Sir Ashley says Katherine Mansfield’s link with Days Bay was one of the first things he learnt about Eastbourne and the Bays when he shifted here with his family in 1998. “And of course it was great fun donning the oldfashioned swimsuit and imagining what Stanley Burnell would have been like!”

Mansfield scholar John Horrocks, who lives in Days Bay and has a background in psychology as well as environmental health, presented a paper to a German conference last July about Mansfield’s spa experiences (which began in Rotorua) and her gift for spotting and satirising the more bogus aspects of these popular treatments.

Pondering the approaching centenary, Dr Horrocks recalled the annual event known as Bloomsday, when readers of James Joyce’s Ulysses dress up in period costume and recite passages from the 1904 story – and he reckoned something similar could be done here.

A full-length feature film was out of the question but thinking locally, he was aware of the role Wellesley College’s main building would have played in its earlier iteration as Days Bay House, a hotel the author would have surely walked past on more than one occasion.

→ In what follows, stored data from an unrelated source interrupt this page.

-- ==== Sys2Proof/Certificates/Slice0/Obligations.lean ====
section
/-! DEFINITION. The statements, one `def` for each. A statement named after what a command completes with gives the command's next
state on the states and operands it names. -/

open Sys2Proof Sys2Proof.Machine

/-! ## CXL.mem service -/

/-- R12: a read of a line that a held write addresses returns the buffered data and changes nothing else; a read of a line that lies
in DRAM alone, found clean or with an error of a device that is marked failed (R106), returns DRAM's content, and no byte of memory
changes. What else the read can find (Table 04-7): a corrected error, and two devices in error where the stripe keeps parity and
misses no channel, leave the data as it is; an error that nothing can reconstruct is answered with poison, and the line is on the
poison record (R79, R129). Completes: cxlMemRead. -/
def Obligations.ReadReturnsTheLatestLine : Prop :=
  ∀ (s : State) (link : Link) (tag : Nat) (requester : Option (BitVec 12)) (hpa dpa : Nat) (ecc : EccOutcome),
    linkTakes s link → decodeHpa s link hpa = some dpa →
    admitted s (requestSlot s link tag requester false dpa 0 0 false ecc) →
    (∀ b, buffered s (dpa / 64) = some b →
      exec (.cxlMemRead link tag requester hpa ecc) s =
        .next { numbered s with out := s.out ++ [readAnswer link tag b.poison b.data] }) ∧
    (buffered s (dpa / 64) = none → needsFetch s (dpa / 64) = false →
      (ecc = .clean ∨ (∃ ch row col dev dq, ecc = .corrected ch row col dev dq ∧ (row.rank, dev) ∈ s.dram.ch[ch].failed) →
        ∃ t, exec (.cxlMemRead link tag requester hpa ecc) s = .next t ∧
          t.out = s.out ++ [readAnswer link tag (poisoned s (dpa / 64)) (readLine s.dram.mem (dpa / 64))] ∧
          t = { numbered s with
            out := t.out, power := { s.power with idle := false }, dram := { s.dram with acc := t.dram.acc } }) ∧
      (∀ (ch : DramCh) (row : RowId) (col : Nat),
        ((∃ dev dq, ecc = .corrected ch row col dev dq ∧ (∀ f ∈ s.dram.ch[ch].failed, f.1 ≠ row.rank) ∧
              s.dram.ch[ch].laneErrors.length < 63) ∨
            (∃ again, ecc = .twoDevices ch row col again ∧ underParity s (stripeOf (dpa / 64)) = true ∧
              missingIn s (stripeOf (dpa / 64)) = []) →
          ∃ t, exec (.cxlMemRead link tag requester hpa ecc) s = .next t ∧
            t.out = s.out ++ [readAnswer link tag (poisoned s (dpa / 64)) (readLine s.dram.mem (dpa / 64))] ∧
            t.dram.mem = s.dram.mem ∧ t.host = (numbered s).host) ∧
        (ecc = .unreconstructable ch row col ∨
            (∃ again, ecc = .twoDevices ch row col again ∧
              (underParity s (stripeOf (dpa / 64)) = false ∨ missingIn s (stripeOf (dpa / 64)) ≠ [])) →
          ∃ t, exec (.cxlMemRead link tag requester hpa ecc) s = .next t ∧
            t.out = s.out ++ [readAnswer link tag true (readLine s.dram.mem (dpa / 64))] ∧ poisoned t (dpa / 64) = true ∧
            t.shroud.unrecov = (if shroudOn s then satAdd 16 s.shroud.unrecov 1 else s.shroud.unrecov) ∧
            t.dram.mem = s.dram.mem ∧ t.host.buf = s.host.buf)))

“It’s grown in scope,” he says, “and morphed into a photographic tribute, something we hope will be long-lasting and that Mansfield readers and perhaps students can enjoy for years to come.”

Author and historian Redmer Yska will give a presentation on his recently published Katherine Mansfield’s Europe: Station to Station book, and Ali Carew from the Historical Society of Eastbourne will discuss some of the historic photos used in the AV, plus others not able to be included.

The presentation, which the producers believe is a beautiful creation in itself, has already been invited to screen in Strasbourg as part of a Mansfield conference there in October and will be shown at Eastbourne Library as part of a proposed exhibition in September about KM’s relationship with the Eastern Bays.

At The Bay by Katherine Mansfield, Wellesley College, Days Bay, 2 July, 7 pm.